One of the options available to people spread betting in the UK is now spread betting on carbon emissions.

The European Union Emissions Trading Scheme was the world’s first large-scale emissions trading scheme and is still the largest. It was launched in 2005 to address climate change and is a major element of EU climate policy. It is a “cap and trade” system.

As of June of this year, the Scheme covered over 11,000 factories, power stations and other facilities in the 27 member states of the EU in addition to Liechtenstein, Iceland and Norway. Together, these installations generate almost half the CO2 emissions of the EU and 40 percent of its greenhouse gases. Australia, one of the world’s leading emitters of greenhouse gases per capita, will join the scheme in 2015.

The cap is a limit to the quantity of greenhouse gases that can be emitted, which reflects the industry of a company. The trade aspect occurs when companies reduce emissions by more than required and can save the unused allowance for the future or sell it. If emissions are not reduced below the given limit, a penalty is imposed unless an organisation buys an allowance.

It grows ever more difficult to reduce carbon emissions. Market forces will determine whether an organisation modifies equipment or merely purchases an allowance.

There is no such thing as an experienced trader in carbon emissions. Everybody has to learn as they go along. Large investment banks including JPMorgan, Goldman Sachs and Barclays are said to be becoming interested in carbon trading.

The market is highly volatile and illiquid, and subject to the whims of politicians. When spread betting on carbon emissions, you should study charts to identify resistance and support levels and trend lines. You can test a trading plan on historic data and then on a demo account for a week or two.

You should keep abreast of government intervention. Periodically, auctions of carbon credits cause the market to move dramatically.
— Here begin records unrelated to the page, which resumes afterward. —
-- ==== Sys2Proof/Machine/Launch.lean ====
section
/-!
DEFINITION. Launch records, what a core can hold, teams at their start, dispatch, placement and the end of a grid (R134 to
R141, R147, R148, R379 to R381, R419).
-/

namespace Sys2Proof.Machine

/-! ### Launch records (R137, R139) -/

/-- A launch record from its 128 bytes. -/
def lrecOf (b : List Byte) : LRec :=
  let f (off n : Nat) := natOfBytes (slice b off n)
  let w0 := f 0 4
  { ngrp := bitsAt w0 0 5 + 1, nprod := bitsAt w0 5 6, cores := bitAt w0 11, cunit := bitAt w0 12, msv := bitAt w0 13
    prio := bitsAt w0 14 2, bprod := bitsAt (f 4 4) 0 6, bcons := bitsAt (f 4 4) 8 6, abytes := f 8 4
    ctiles := bitsAt (f 0x0C 4) 0 5, wslots := bitsAt (f 0x0C 4) 8 7, deferq := f 0x10 4, tapeb := f 0x14 4
    gx := f 0x18 4, gy := f 0x1C 4, gz := f 0x20 4, gentry := BitVec.ofNat 64 (f 0x28 8)
    mentry := BitVec.ofNat 64 (f 0x30 8), argp := BitVec.ofNat 64 (f 0x38 8), cplctr := BitVec.ofNat 64 (f 0x40 8)
    wsbase := BitVec.ofNat 64 (f 0x48 8), wsbytes := f 0x50 4 }

/-- Whether a reserved bit of a record is set. -/
def lrecReserved (b : List Byte) : Bool :=
  let f (off n : Nat) := natOfBytes (slice b off n)
  bitsAt (f 0 4) 16 16 != 0 || bitsAt (f 4 4) 6 2 != 0 || bitsAt (f 4 4) 14 18 != 0 || bitsAt (f 0x0C 4) 5 3 != 0 ||
    bitsAt (f 0x0C 4) 15 17 != 0 || f 0x24 4 != 0 || f 0x54 44 != 0

/-- A budget code of a role (R137). -/
def budgetBad (groups code : Nat) : Bool :=
  if code = 0 then groups != 0 else decide (code < 2 ∨ 32 < code)

/-- The values outside their limits (R137, R139). -/
def lrecBad (l : LRec) : Bool :=
  decide (l.ngrp < l.nprod) || budgetBad l.nprod l.bprod || budgetBad (l.ngrp - l.nprod) l.bcons ||
    l.abytes % 4096 != 0 || decide (2 ^ 21 < l.abytes) || decide (16 < l.ctiles) || decide (64 < l.wslots) ||
    l.deferq % 64 != 0 || decide (557056 < l.deferq) || l.tapeb % 1024 != 0 || decide (2 ^ 18 < l.tapeb) ||
    l.gx == 0 || l.gy == 0 || l.gz == 0 || decide (2 ^ 32 < l.gx * l.gy * l.gz) ||
    l.gentry.toNat % 4 != 0 || decide (2 ^ 56 ≤ l.gentry.toNat) || (l.msv == (l.mentry == 0)) ||
    l.cplctr.toNat % 8 != 0 || l.wsbase.toNat % 16 != 0 || l.wsbytes % 16 != 0

/-! ### What a core can hold (R136) -/

/-- What a team needs of a core: B of each group in order, and the rest of R136. -/
structure Need where
  shape : List Nat
  asize : Nat
  tiles : Nat
  slots : Nat
  tapeb : Nat
  stream : Bool
  deriving DecidableEq, Repr

/-- What a grid's teams need. -/
def needOf (l : LRec) : Need :=
  { shape := (List.range l.ngrp).map fun g => 8 * (if g < l.nprod then l.bprod else l.bcons), asize := l.abytes
    tiles := l.ctiles, slots := l.wslots, tapeb := l.tapeb, stream := l.msv }

/-- What a responder needs (R291). -/
def respNeed (bresp : Nat) : Need := ⟨[8 * bresp], 0, 0, 0, 0, false⟩

/-- What stands on a core: per group its partition, the slots that it takes there (none once it has ended, R57) and its
registers, and the teams' other resources. -/
structure Held where
  groups : List (Nat × Nat × Nat)
  asize : Nat
  tiles : Nat
  slots : Nat
  streams : Nat
  tapeb : Nat
  deriving DecidableEq, Repr

/-- The teams that are resident on a core (R136). -/
def residents (s : State) (core : Nat) : List Team :=
  s.work.teams.filter fun t => t.core == core && (!t.ended || t.resp.isSome)

/-- The teams of a core whose A-buffer and tiles are taken: what one that has ended set going may still use them (R57,
R140, R242). -/
def bufHolders (s : State) (core : Nat) : List Team :=
  s.work.teams.filter fun t => t.core == core && (!t.ended || t.resp.isSome || bufPins s t.uid)

/-- The teams of a core whose slots are taken: a copy may still write those of one that has ended (R242, R258); that all
slots of such a team stay taken, and not only the copy's, is the model's choice (log entry 39). -/
def slotHolders (s : State) (core : Nat) : List Team :=
  s.work.teams.filter fun t => t.core == core && (!t.ended || t.resp.isSome || castPins s t.uid)

/-- What stands on a core. -/
def heldOn (s : State) (core : Nat) : Held :=
  let ts := residents s core
  let sum (f : Team → Nat) : Nat := ts.foldl (fun n t => n + f t) 0
  { groups := ts.flatMap fun t => t.groups.map fun g => (g.part, bit (!g.ended), g.bud)
    asize := (bufHolders s core).foldl (fun n t => n + t.al.asize) 0
    tiles := (bufHolders s core).foldl (fun n t => n + t.al.tiles.length) 0
    slots := (slotHolders s core).foldl (fun n t => n + t.al.slots.length) 0
    streams := sum fun t => bit t.stream.isSome, tapeb := sum fun t => t.al.tapeb }

/-- A core with a team added from partition `pb` on. -/
def Held.add (h : Held) (n : Need) (pb : Nat) : Held :=
  { groups := h.groups ++ (n.shape.zipIdx).map (fun p => ((pb + p.2) % 8, 1, p.1)), asize := h.asize + n.asize
    tiles := h.tiles + n.tiles, slots := h.slots + n.slots, streams := h.streams + bit n.stream, tapeb := h.tapeb + n.tapeb }

/-- A core with several teams of one shape added. -/
def Held.addMany (h : Held) (n : Need) (pb count : Nat) : Held := (List.range count).foldl (fun h _ => h.add n pb) h

/-- The limits of R136. -/
def Held.ok (h : Held) : Bool :=
  ((List.range 8).all fun p =>
    let l := h.groups.filter fun g => g.1 == p
    decide (l.foldl (fun n g => n + g.2.1) 0 ≤ 32) && decide (l.foldl (fun n g => n + g.2.2) 0 ≤ 1024)) &&
    decide (h.asize ≤ 2 ^ 21) && decide (h.tiles ≤ 16) && decide (h.slots ≤ 64) && decide (h.streams ≤ 4) &&
    decide (h.tapeb ≤ 2 ^ 18)

/-- An empty core. -/
def Held.empty : Held := ⟨[], 0, 0, 0, 0, 0⟩

/-- The partitions from which a team fits. -/
def fitsAt (h : Held) (n : Need) : List Nat := (List.range 8).filter fun pb => (h.add n pb).ok

/-- Whether a core can take a team (R136). -/
def coreFits (s : State) (core : Nat) (n : Need) : Bool := !(fitsAt (heldOn s core) n).isEmpty

/-- The numbers up to `k`, those near `a` first. -/
def nearFirst (a k : Nat) : List Nat :=
  (((List.range (k + 1)).flatMap fun d => [a + d, a - d]).filter fun c => decide (c ≤ k)).dedup

/-- Whether a core that holds `h` can take `k` more teams of one shape, each from one of the partitions `pbs` on (R136).
-/
def canPack (n : Need) : List Nat → Nat → Held → Bool
  | [], k, _ => k == 0
  | pb :: r, k, h =>
    (nearFirst (k / (r.length + 1)) k).any fun c =>
      let h' := h.addMany n pb c
      h'.ok && canPack n r (k - c) h'

/-- LFIT (R139): one team fits no empty core, or with CORES = 1 the `count` teams do not all fit 768 empty cores. -/
def lfitBad (l : LRec) (count : Nat) : Bool :=
  let n := needOf l
  let per := ceilDiv count Config.cores
  (fitsAt Held.empty n).isEmpty ||
    (l.cores && (decide (256 < per * l.ngrp) || !canPack n (List.range 8) per Held.empty))

/-! ### Teams at their start (R138, R140, R291) -/

/-- Whether a place of a buffer keeps what its team's context last left there (R140). -/
def keepsLeft (c : Core) (ctx kind n : Nat) (keep : Bool) : Bool := keep && c.left.contains (kind, n, ctx)

/-- Note the context that uses a place of a buffer. -/
def noteLeft (ctx kind : Nat) (c : Core) (n : Nat) : Core :=
  { c with left := (kind, n, ctx) :: c.left.filter fun x => !(x.1 == kind && x.2.1 == n) }

/-- The buffers of a team at its start: what the same context left, or zero (R140). -/
def startBuffers (ctx : Nat) (a : Alloc) (keep : Bool) (c : Core) : Core :=
  let pages := (List.range (a.asize / 4096)).map fun i => a.abase / 4096 + i
  let clr (kind : Nat) (ns : List Nat) (size : Nat) (m : Memory) : Memory :=
    (ns.filter fun n => !keepsLeft c ctx kind n keep).foldl (fun m n => memClear m (n * size) size) m
  let c1 := { c with abuf := clr 0 pages 4096 c.abuf, cbuf := clr 1 a.tiles 65536 c.cbuf
                     wbuf := clr 2 a.slots 16896 c.wbuf }
  let note (kind : Nat) (ns : List Nat) (c : Core) : Core := ns.foldl (noteLeft ctx kind) c
  note 2 a.slots (note 1 a.tiles (note 0 pages c1))

/-- A trap record that holds nothing. -/
def TrapRec.empty : TrapRec :=
  { cause := 0, rev := false, pc := 0, mask := 0, smask := 0, em := 0, scause := 0, addr := 0, rpc := 0, rep := 0, skid := 0
    info := 0, tape := [] }

/-- A group at team start (R140). -/
def Group.start (clock gid part : Nat) (producer : Bool) (bud : Nat) (entry wsp wslim : Dword) : Group :=
  { gid := gid, part := part, producer := producer, bud := bud
    r := { v := Vector.replicate 256 (Vector.replicate 64 0), s := Vector.replicate 64 0, p := Vector.replicate 8 0
           sp := Vector.replicate 8 false, em := -1, pc := entry, fmode := 0, status := 0 }
    w := { wb := 0, fdepth := 0, frsz := 0, wsp := wsp, wslim := wslim }
    f := { cf := Vector.replicate 12 0, flagA := none, flagB := none, wait := 0, hdrRun := 0 }
    i := { last := none, hold := 0, ready := clock, yield := none, memReady := 0, pend := [], dsts := [], memHold := [], allHold := [] }
    t := { pending := none, tr := TrapRec.empty, mode := false, scr := Vector.replicate 4 0, inHandler := false, replay := none, skid := 0
           entry := 0 }
    e := { rev := false, batch := 0, pendCopies := [], batches := [], rb := 0, lp := Vector.replicate 16 none
           seen := Vector.replicate 16 0 }
    undo := [], ended := false }

/-- A matrix stream at team start (R140, R201). -/
def MStream.start (ctxNo : Nat) (entry : Dword) : MStream :=
  { ctxNo := ctxNo, pc := entry, x := Vector.replicate 32 0, mkr := Vector.replicate 4 0, nkr := Vector.replicate 4 0
    kkr := Vector.replicate 4 0, knr := Vector.replicate 4 0, unf := .plain 0, loops := [], lp := Vector.replicate 16 none
    mops := [], drains := [], tileFree := [], busy := [], ints := []
    seen := Vector.replicate 16 0, undef := [], hold := 0, ended := false }

/-- A team with the parts that every start shares (R140). -/
def Team.start (uid ctx grid teamId core prio : Nat) (al : Alloc) (groups : List Group) (stream : Option MStream)
    (d : TeamDef) (resp : Option Resp) : Team :=
  { uid := uid, ctx := ctx, grid := grid, teamId := teamId, core := core, prio := prio, al := al, groups := groups
    stream := stream, bars := Vector.replicate 16 ⟨0, 0, 0⟩, queues := Vector.replicate 16 ⟨none, []⟩
    tape := [], wins := [], writes := []
    d := d, halt := .running, srec := none, resp := resp, ended := false }

/-- A team's deferred-path state at its start (R122, R153). -/
def TeamDef.start (tag : Nat) (gridUnit : Bool) (quota : Nat) : TeamDef :=
  { tag := tag, gridUnit := gridUnit, nTeam := 0, nGrid := 0, nPod := 0, open' := 0, made := [], quota := quota, popped := []
    opened := [], asked := [] }

/-- The lowest sequencer context that no stream of a core holds (R239). -/
def freeCtxNo (s : State) (core : Nat) : Nat :=
  ((List.range 4).find? fun k => (residents s core).all fun t =>
    match t.stream with
    | some m => m.ctxNo != k
    | none => true).getD 0

/-- The groups of a grid's team: group g on partition (pb + g) mod 8, its backing store as R138 gives it. -/
def gridGroups (clock : Nat) (l : LRec) (teamId pb : Nat) : List Group :=
  (List.range l.ngrp).map fun g =>
    let wsp := l.wsbase + BitVec.ofNat 64 ((teamId * 32 + g) * l.wsbytes)
    Group.start clock g ((pb + g) % 8) (g < l.nprod) (8 * (if g < l.nprod then l.bprod else l.bcons)) l.gentry wsp
      (wsp + BitVec.ofNat 64 l.wsbytes)

/-- Whether a place can be given to a team: it fits, and its A-buffer range, tiles and slots are free (R136, R148,
R242). -/
def placeOk (s : State) (n : Need) (p : Place) : Bool :=
  let ts := bufHolders s p.core
  decide (p.core < Config.cores) && decide (p.pb < 8) && ((heldOn s p.core).add n p.pb).ok &&
    p.abase % 4096 == 0 && decide (p.abase + n.asize ≤ 2 ^ 21) &&
    ts.all (fun t => decide (p.abase + n.asize ≤ t.al.abase ∨ t.al.abase + t.al.asize ≤ p.abase) || n.asize == 0 ||
      t.al.asize == 0) &&
    p.tiles.length == n.tiles && p.tiles.Nodup && p.tiles.all (fun k => decide (k < 16) &&
      ts.all fun t => !t.al.tiles.contains k) &&
    p.slots.length == n.slots && p.slots.Nodup && p.slots.all (fun k => decide (k < 64) &&
      (slotHolders s p.core).all fun t => !t.al.slots.contains k)

/-- A launch discards its context's instruction lines and L1 lines on a core that it reaches (R9, R187). -/
def reachCore (s : State) (g : Grid) (core : Nat) : State :=
  if g.reached.contains core then s
  else
    let s := updGrid s g.uid fun x => { x with reached := core :: x.reached }
    updCore s core fun c => { l1DropCtx g.ctx c with icache := c.icache.filter fun l => l.ctx != g.ctx }

/-- Start a team of a grid at a place (R138, R140). -/
def startTeam (s : State) (g : Grid) (teamId : Nat) (p : Place) : State :=
  let l := g.lr
  let al : Alloc := { abase := p.abase, asize := l.abytes, tiles := p.tiles, slots := p.slots, tapeb := l.tapeb }
  let tag := (if l.cunit then g.tag else unitTag s g.uid (some teamId)).getD 0
  let t := Team.start s.nextId g.ctx g.uid teamId p.core l.prio al (gridGroups s.clock l teamId p.pb)
    (if l.msv then some (MStream.start (freeCtxNo s p.core) l.mentry) else none)
    (TeamDef.start tag l.cunit (if l.cunit then 0 else l.deferq)) none
  let s := updCore (bumpId (reachCore s g p.core)) p.core (startBuffers g.ctx al p.keep)
  { s with work := { s.work with teams := s.work.teams ++ [t] } }

/-! ### Launching a grid (R139, R381, R419) -/

/-- A launch record read at its home: its bytes, or the cause of its address or pages (R139). -/
def readLrec (s : State) (ctx : Nat) (a : Dword) : Except (BitVec 9) (List Byte) :=
  if a.toNat % 64 != 0 then .error (causeCode .lrecbad)
  else
    match homeKey s ctx a.toNat false, homeKey s ctx (a.toNat + 64) false with
    | .ok k, .ok j => .ok (memGetN s.mem k 64 ++ memGetN s.mem j 64)
    | .error e, .error f => .error (if f < e then f else e)
    | .error e, _ => .error e
    | _, .error f => .error f

/-- Whether the home of a record holds the read back (R164). -/
def lrecWaits (s : State) (ctx : Nat) (a : Dword) : Bool :=
  [a.toNat, a.toNat + 64].any fun v => match homeKey s ctx v false with
    | .ok k => homeWaits s k
    | .error _ => false

/-- A grid as its launch leaves it. -/
def newGrid (uid ctx : Nat) (l : LRec) (a : Dword) (podNo : Option Nat) (cmd : Option (BitVec 32 × Dword))
    (node : Option Nat) (fail : Option (BitVec 9)) : Grid :=
  { uid := uid, ctx := ctx, seq := 0, lr := l, recAddr := a, phase := .waitUnit, tag := none, made := [], cursor := 0
    again := [], ended := [], podNo := podNo, cmd := cmd, node := node, fail := fail, reached := [], code := [] }

/-- The check of a record's bytes (R139). -/
def lrecCheck (b : List Byte) (count : LRec → Nat) : Option (BitVec 9) :=
  let l := lrecOf b
  if lrecReserved b || lrecBad l then some (causeCode .lrecbad)
  else if lfitBad l (count l) then some (causeCode .lfit)
  else none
It is safest to refrain from betting in the run up to an auction, but gamblers will place a bet on how they believe a government will act.

The EU recently modified its Scheme, although by less than campaigners and green businesses had demanded: the timing of auctions will be changed. After changes were announced in July, the price of carbon fell, because analysts had expected greater change. The current price is around £5.40 per tonne of carbon, well below the price of £20 to £32 believed by analysts to encourage companies to change their actions. Connie Hedegaard, the climate chief of the European commission, said further, greater reforms would be forthcoming.

Because economic activity in Europe is depressed and possibly because emissions forecasts were overstated when allocations were set, there is a surplus of carbon permits – Certificates in Emission Reductions – of six or seven percent. Many companies will pay no price for carbon emission for years. The EU could cut credits dramatically.

If alternative source of energy such as biofuels become more productive, emissions will reduce and so will the price of carbon credits.

There is, however, pressure in the other direction. The EU members, Germany, Belgium, France and Italy, have declared that they will move away from or phase out nuclear power. Throughout the EU, expensive carbon capture and storage (CCS) mechanisms will be fitted to power plants that use fossil fuels. These systems remain untested on a commercial scale.

There are people who say that within ten years, carbon will be a major, globally-traded commodity like oil.